▸ TASK REQUIREMENTS
Instruction for the entries that follow: retype exactly the lines from the line with "else if k = kDecn then (s.decnHere m).ack m" to the line with "(c.elim s fun", both included, and omit all others.

Segment Start: SUPPLIED INFORMATION

/-- A request performed at its bank, with its answer (R208, R212, R233 to R235, R280, R293, R365). -/
def State.performAt (s : State) (m : Msg) : State :=
  let n := m.dst
  let off := m.opa.toNat
  let bad := s.poisoned m.pa
  let k := m.kind
  if m.cls = 7 then (if k = kDecn then s.decnHere m else s)
  else if m.cls = 2 then (s.bankWrite none m.pa ((wordBytes m.payload).take m.bytes)).ack m
  else if k = kLoad then
    let line := lineOf m.pa
    let (s, fill) := if bad then (s, false) else s.addSharer n line m.src
    s.answer m 0 (dataAux bad fill) 0 (s.lineWords line)
  else if k = kStore then (s.bankWrite none m.pa (natBytes m.storeLen m.opb.toNat)).ack m
  else if k = kAmo then
    let (s, old) := s.amoAt none m.pa m.aux.toNat m.sat m.opb.toNat
    s.answer m 0 (dataAux bad false) (BitVec.ofNat 64 old) []
  else if k = kCas then
    let (s, old) := s.casAt none m.pa (m.payload.headD 0) m.opb
    s.answer m 0 (dataAux bad false) (BitVec.ofNat 64 old) []
  else if k = kArm then
    match (s.cell n).sched.arms.find? fun a => decide (a.ctr.toNat = off) && decide (a.st = .reserved) with
    | none => s.ack m
    | some a => (s.modSched n fun c => c.armCounter n off (decide (s.readNat m.pa 4 = 0)) a.desc).ack m
  else if k = kDecn then (s.decnHere m).ack m
  else if bad then (s.reportMsg n 0x50 0 (BitVec.ofNat 64 m.pa) m 0).ack m
  else if k = kBara then
    let (s, c) := s.baraAt n off m.opb.toNat
    (c.elim s fun o => s.ownDecn n o m.ctx m.launch).ack m
  else (s.barxAt n off (m.opb = 1)).ack m

/-- Sharers that a request must first invalidate. -/
def State.mustDrop (s : State) (m : Msg) : List Nat := if s.writesAt m then s.sharersOf m.dst (lineOf m.pa) else []
/-- A bank unit's pending slots are full (R213): messages take them. -/
def State.pendFull (s : State) (m : Msg) : Bool :=
  let b := bankOf m.dst m.opa.toNat
  decide (16 ≤ ((s.cell m.dst).mem.pending.filter fun r =>
    decide (r.owner = none) && decide (r.msg.cls ≠ 7) && decide (bankOf m.dst r.msg.opa.toNat = b)).length)
/-- A request at its bank (R208, R213). -/
def State.request (s : State) (m : Msg) : State :=
  let line := lineOf m.pa
  let left := s.mustDrop m
  let waits := !(s.waiting m.dst line).isEmpty
  if left.isEmpty ∧ !waits then s.performAt m
  else if s.pendFull m then s.nack m nkBusy
  else s.pend m (if waits then [] else left)

/-- What stands first at a line must wait for acknowledgements: its invalidations go out. -/
def State.awaitAcks (s : State) (n : Nat) (r : PendReq) (left : List Nat) : State :=
  (s.modMem n fun m => { m with pending := modFirst (· == r) (fun x => { x with left := left }) m.pending }).invalidate n r.line left
/-- Performs what waits for a line from the head on (R213), until a request must wait for acknowledgements or a write of the node's own has
its turn. -/
def State.drainLine (s : State) (n line : Nat) : Nat → State
  | 0 => s
  | k + 1 =>
    match s.waiting n line with
    | [] => s
    | r :: _ =>
      if !r.left.isEmpty then s
      else
        let left := if r.owner.isSome then s.sharersOf n line else s.mustDrop r.msg
        if !left.isEmpty then s.awaitAcks n r left
        else if r.owner.isSome then s
        else State.drainLine ((s.modMem n fun m => { m with pending := dropFirst (· == r) m.pending }).performAt r.msg) n line k
/-- Serves the lines at which something waits whose turn has come. -/
def State.serveLines (s : State) (n : Nat) : State :=
  ((s.cell n).mem.pending.map PendReq.line).eraseDups.foldl (fun s l => s.drainLine n l (s.waiting n l).length) s

/-- A bank request on arrival. -/
def State.bankArrival (s : State) (id : Nat) (kind : BitVec 8) : State := s.taken id 0 kind fun s m => (s.wake m.dst).request m

def execMsgLoad (k : Nat) (s : State) : Out := .next (s.bankArrival k kLoad)
def execMsgStore (k : Nat) (s : State) : Out := .next (s.bankArrival k kStore)
def execMsgAmo (k : Nat) (s : State) : Out := .next (s.bankArrival k kAmo)
def execMsgCas (k : Nat) (s : State) : Out := .next (s.bankArrival k kCas)
def execMsgDecn (k : Nat) (s : State) : Out := .next (s.bankArrival k kDecn)
def execMsgArm (k : Nat) (s : State) : Out := .next (s.bankArrival k kArm)
def execMsgBara (k : Nat) (s : State) : Out := .next (s.bankArrival k kBara)
def execMsgBarx (k : Nat) (s : State) : Out := .next (s.bankArrival k kBarx)

/-! ### SEND and SPAWN -/

/-- The launch under which a message's run is placed at a node: its own where the region holds the node, else the context's
latest one there. -/
def State.launchAt (s : State) (ctx n launch : Nat) : Nat :=
  if (s.launchOf launch).any fun l => decide (l.ctx = ctx) && l.region.has n then launch
  else (s.cox.launches.filter fun l => decide (l.ctx = ctx) && l.region.has n).getLast?.elim launch Launch.seq
/-- The fired places are full (R261). -/
def State.placesFull (s : State) (n : Nat) : Bool := decide (firedPlaces n ≤ (s.cell n).sched.placesUsed)
/-- Landing slots (R273): the number and the LM offset of slot `i`. -/
def inboxCount (w : Word) : Nat := bitsOf w.toNat 32 5
def inboxSlot (w : Word) (i : Nat) : Nat := 2048 * (bitsOf w.toNat 11 11 + i)
/-- The lowest free landing slot. -/
def Sched.freeSlot (c : Sched) : Option Nat := (List.range (inboxCount c.inbox)).find? fun i => !c.landing.contains i

/-- Payload flits of a SEND (R240). -/
def Msg.flits (m : Msg) : Nat := m.payload.length / 4
/-- The handler run that an accepted SEND starts (R274). -/
def handlerDesc (m : Msg) (e : Word) (launch : Nat) (land : Option (Nat × Nat)) : Desc :=
  let src := if isChan m.src then chanOf m.src else m.src
  let x11 := BitVec.ofNat 64 (src + m.aux.toNat * 2 ^ 12 + m.flits * 2 ^ 20 + m.thr * 2 ^ 32)
  let x10 := BitVec.ofNat 64 (land.elim 0 Prod.snd)
  { entry := e.extractLsb' 0 56 ++ 0#2, slot := handlerSlot e, prio := e.extractLsb' 57 4, handler := some (x10, x11)
    landing := land.map Prod.fst, launch := launch, ctx := m.ctx }
/-- A SEND at its destination, in the order of R274. -/
def State.acceptSend (s : State) (m : Msg) : State :=
  let n := m.dst
  let c := (s.cell n).sched
  let e := vget c.handlers m.aux.toNat
  match s.slotOf n m.ctx with
  | none => s.nack m nkSwitched
  | some slot =>
    if !handlerV e ∨ handlerSlot e ≠ slot then s.nack m nkNoHandler
    else
      let land := if m.flits = 0 then none else c.freeSlot
      if (m.flits ≠ 0 ∧ land = none) ∨ s.placesFull n then s.nack m nkBusy
      else
        let at_ := land.map fun i => (i, inboxSlot c.inbox i)
        s.whenClaimed m (at_.elim [] fun p => linesOf (nodeBase n + p.2) (8 * m.payload.length)) fun s =>
          let s := at_.elim s fun p => s.bankWrites none (nodeBase n + p.2) (wordBytes m.payload) (m.payload.length + 1)
          let d := handlerDesc m e (s.launchAt m.ctx n m.launch) at_
          (s.modSched n fun c => { c with landing := c.landing ++ land.toList }.fire d .place).ack m
/-- A SPAWN at its destination (R297). -/
def State.acceptSpawn (s : State) (m : Msg) : State :=
  let n := m.dst
  match s.slotOf n m.ctx with
  | none => s.nack m nkSwitched
  | some slot =>
    if s.placesFull n then s.nack m nkBusy
    else
      let d := Desc.ofWords n (m.payload.getD 0 0) (m.payload.getD 1 0) (m.payload.getD 2 0)
      let d := { d with slot := slot, home := homeField m.src, ctr := 0x3fffff, ctx := m.ctx, launch := s.launchAt m.ctx n m.launch }
      (s.modSched n fun c => c.fire d .place).ack m

/-- A SEND, a SPAWN or a command on arrival. -/
def State.runArrival (s : State) (id : Nat) (kind : BitVec 8) (accept : State → Msg → State) : State :=
  s.taken id 0 kind fun s m => accept (s.wake m.dst) m
def execMsgSend (k : Nat) (s : State) : Out := .next (s.runArrival k kSend State.acceptSend)
def execMsgSpawn (k : Nat) (s : State) : Out := .next (s.runArrival k kSpawn State.acceptSpawn)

Segment End: SUPPLIED INFORMATION

▸ WORKED SOLUTION
  else if k = kDecn then (s.decnHere m).ack m
  else if bad then (s.reportMsg n 0x50 0 (BitVec.ofNat 64 m.pa) m 0).ack m
  else if k = kBara then
    let (s, c) := s.baraAt n off m.opb.toNat
    (c.elim s fun o => s.ownDecn n o m.ctx m.launch).ack m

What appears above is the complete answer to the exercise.